TASK DESCRIPTION: Pull every line with "pair" from the data below and copy it.

Collected data

━━━━━━━━━━

-- ==== Sys2Proof/Machine/Reset.lean ====
section
/-! DEFINITION. Whole-device resets: what each clears and keeps, the start of the security core, and readiness (R25, R31, R33 to R37,
R42, R532, R537, R548, R552 to R556). -/

namespace Sys2Proof.Machine

/-! ### What a reset keeps (R37) -/

/-- A register that a whole-device reset does not return to its reset value: the fuses, the staging state in flash, and at a warm
reset the port configurations and the address that the kept links work under, and the halt of the generator. -/
def keptReg (k : WholeReset) (a : Nat) : Bool :=
  let pg := a / 4096
  let o := a % 4096
  (pg == Pg.sec 3 && (o == 0x020 || o == 0x024 || (0x060 ≤ o && o < 0x0E0))) ||
  (pg == Pg.sec 1 && (o == 0x020 || o == 0x044 || (0x060 ≤ o && o < 0x080) || (0x100 ≤ o && o < 0x1A0))) ||
  (k == .warm && (
    (Pg.cnpy 0 ≤ pg && pg ≤ Pg.cnpy 8 && (o == 0x020 || o == 0x028)) || (pg == Pg.cnpy 9 && o == 0x020) ||
    (pg == Pg.sec 3 && o == 0x120)))

/-- The canopy after a whole-device reset: at a warm one links, address and routes stay, contexts and what runs on them go. -/
def Canopy.after (c : Canopy) (k : WholeReset) : Canopy :=
  if k == .warm then
    { c with ctx := [], seen := [], reqs := [], groups := [], members := [], colls := [], early := [], loop := [] }
  else {}

/-- A function after a whole-device reset: its queues are reset; a cold one resets its configuration too. -/
def Fn.after (x : Fn) (k : WholeReset) : Fn :=
  if k == .warm then { x with sq := [], cq := [], heldCq := [], heldIrq := [] } else {}

/-- Integrity state after a whole-device reset. Entries gathered and not in flash are lost with power (R517). -/
def Integ.after (i : Integ) (k : WholeReset) : Integ :=
  { i with
    gathered := if k == .powerOn then [] else i.gathered
    boot := if k == .powerOn then (i.boot + 1) % 65536 else i.boot
    halted := [], debugged := [], ce := [0, 0, 0, 0], mismatchBase := [], shortCount := [], spacing := [] }

/-- The security core's working state after a whole-device reset; flash and fuses stay. -/
def Sec.after (x : Sec) (k : WholeReset) : Sec :=
  { x with
    buffers := [], assembled := [], activating := false, resetAfter := false, report := none
    rngFails := if k == .warm then x.rngFails else []
    sources := [], needs := [], sent := [] }

/-- Power state when a whole-device reset begins: the root PLL restarts but at a warm reset, where ACLK alone is released again with
the divider of PWR_LIMITS on the next edge of the other five clocks (R30, R31; log entry 159). -/
def Power.after (p : Power) (k : WholeReset) (cause div : Nat) : Power :=
  let w := k == .warm
  { p with
    pllLocked := w && p.pllLocked
    kclk := if w then p.kclk else 0
    time := if w then p.time else 0
    high := if w then p.high else 0
    edge := if w then p.edge else 0
    slew := if w then p.slew else 0
    rate := if w then p.rate else 0
    rateAcc := if w then p.rateAcc else 0
    aclkDiv := if w then (if div == 5 || div == 6 then div else 4) else 4
    aclkFrom := if w then (p.kclk / 12 + 1) * 12 else 0
    samples := [], peakOver := false, sinceRaise := 10, dieStage := 0, dram95 := false
    clockFault := w && p.clockFault
    busUnsure := w && p.busUnsure
    linked := w && p.linked
    reset := some k, cause := cause, booted := false, ready := false, waves := [], waveGap := 4000 }

/-- All cores, held until their waves. -/
def heldCores : AMap Core := (List.range 256).map fun c => (c, { held := true })

/-- The state as a whole-device reset leaves it (R37): the bulk keeps its ciphertext but at power-on, under keys that are gone. -/
def State.clear (s : State) (k : WholeReset) (cause : Nat) : State :=
  let regs := s.regs.filter fun r => keptReg k r.1
  let cnpyAddr := s.reg (Pg.cnpy 9 * 4096 + 0x020)
  let t : State :=
    { pending := s.pending
      mem := s.mem.filter fun c => 2 ^ 64 ≤ c.1 || (inBulk c.1 && k != .powerOn)
      faulty := s.faulty.filter fun u => inBulk u.1 && k != .powerOn
      bulkLost := if k == .powerOn then s.bulkLost + 1 else s.bulkLost
      regs := regs
      out := s.out
      draws := s.draws
      opens := s.opens
      power := s.power.after k cause (s.f Pg.pwr F.PWR_ACLK_DIV)
      integ := s.integ.after k
      vfEnable := k == .warm && s.vfEnable
      numVfs := if k == .warm then s.numVfs else 0
      fns := (s.fns.map fun f => (f.1, f.2.after k))
      cores := heldCores
      canopy := s.canopy.after k
      sec := s.sec.after k }
  let t := if k == .warm then (t.setReg (Pg.cnpy 9 * 4096 + 0x020) cnpyAddr).setF (Pg.sec 3) F.SEC3_FAILS 0 else t
  -- an install that was cut short (R548, R541): the staged package is whole, the slot is not
  if t.f fwPage F.SEC1_STAGE == 3 then t.setF fwPage F.SEC1_STAGE 2 else t

/-! ### Requests (R36) -/

def WholeReset.rank : WholeReset → Nat
  | .warm => 0
  | .cold => 1
  | .powerOn => 2

/-- The module has power for its management domain, so that a reset can take place. -/
def State.powered (s : State) : Bool :=
  match s.power.phase with
  | .off | .lockedOff => false
  | .rising n => 2 ≤ n
  | _ => true

/-- A reset can be carried out: the work domain is not off until PWR_EN falls (R18, R29). -/
def State.resettable (s : State) : Bool := s.power.phase != .workOff

/-- A whole-device reset is requested: it takes effect unless one at least as high is in progress (R36), or the work domain stays off
until PWR_EN falls, so that no start could end (log entry 160). -/
def State.requestWhole (s : State) (k : WholeReset) (cause : Nat) : State :=
  if !s.powered || !s.resettable then s
  else match s.power.reset with
    | some r => if k.rank ≤ r.rank then s else s.clear k cause
    | none => s.clear k cause

/-! ### The start (R33, R552, R554) -/

/-- A new challenge (R537). -/
def State.newChallenge (s : State) : State :=
  let v := Config.draw s.draws
  ({ s with draws := s.draws + 1 }).setRegs (Pg.sec 0 * 4096 + 0x030) ((List.range 4).map fun w => v / 2 ^ (32 * w) % 2 ^ 32)

/-- The management pair works: its image runs (R33 steps 5 to 7), which it does in no recovery (R555), and it is held neither by a difference
(R508) nor by JTAG (R534). -/
def State.mgmtRuns (s : State) : Bool :=
  s.powered && s.power.booted && !s.recovery && s.f Pg.dir F.DIR_LOCKSTEP == 0 && !s.ctrlHalted 12

/-- The waves of a start begin once the processors run and every rail is up (R25, R33). -/
def State.startWaves (s : State) : State :=
  if s.power.reset.isSome && s.mgmtRuns && s.power.phase == .up && s.power.waves.isEmpty &&
      s.cores.any (fun c => c.2.held) then
    s.beginWaves none .device
  else s

/-- The security core starts (R552, R554): challenge, slot, processors released. -/
def State.secBoot (s : State) : State :=
  if s.power.reset.isNone || s.power.booted || !s.power.pllLocked || !s.powered then s
  else
    let s := s.newChallenge.boot
    { s with power := { s.power with booted := true } }.startWaves

/-- A start may end: booted, every rail up, the waves ended under a management pair that runs. -/
def State.startDone (s : State) (k : WholeReset) : Bool :=
  s.power.reset == some k && s.power.booted && s.power.phase == .up && s.power.waves.isEmpty &&
  (s.recovery || (s.mgmtRuns && s.cores.all fun c => !c.2.held))

/-- The device becomes ready (R33 step 9, R37, R42, R516, R556, R565). -/
def State.becomeReady (s : State) : State :=
  let s := { s with power := { s.power with reset := none, ready := true, linked := true } }.setF Pg.pwr F.PWR_CAUSE s.power.cause
  let s := if s.recovery then s else s.applySettings
  let s := s.history 0x0D [s.power.cause]
  if s.f fwPage F.SEC1_FELL_BACK == 1 then s.event fwPage Ev.SEC1_FELL_BACK else s

/-- A whole-device reset completes. -/
def State.endWhole (s : State) (k : WholeReset) : State := if s.startDone k then s.becomeReady else s

/-- The boot watchdog's warm reset (R552): it restarts a start whose firmware is not ready in 10 s, whatever reset that start
belongs to. -/
def State.watchdog (s : State) : State :=
  if !s.powered || s.recovery || !s.power.booted then s
  else match s.power.reset with
    | some _ => s.clear .warm 8
    | none => s

/-! ### Configuration requests (R34) -/

/-- The device carries out configuration requests: its rails are up, PERST_N is high, and it has been ready since power-on and since
PERST_N last fell; a warm reset of a device that has been ready keeps the link (R37), one that the boot watchdog begins in a start
does not make it ready. -/
def State.configures (s : State) : Bool := s.power.phase == .up && s.power.perstN && s.power.linked

/-- A configuration request that the device does not carry out: Request Retry Status from PERST_N rising until it is ready, and no
answer while PERST_N is low or the rails are down. -/
def State.configRetry (s : State) (f : Nat) : State :=
  if s.power.phase == .up && s.power.perstN then s.emit (.configRetry f) else s

end Sys2Proof.Machine
end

━━━━━━━━━━

ANSWER TO THIS EXERCISE:
/-- The management pair works: its image runs (R33 steps 5 to 7), which it does in no recovery (R555), and it is held neither by a difference
/-- A start may end: booted, every rail up, the waves ended under a management pair that runs. -/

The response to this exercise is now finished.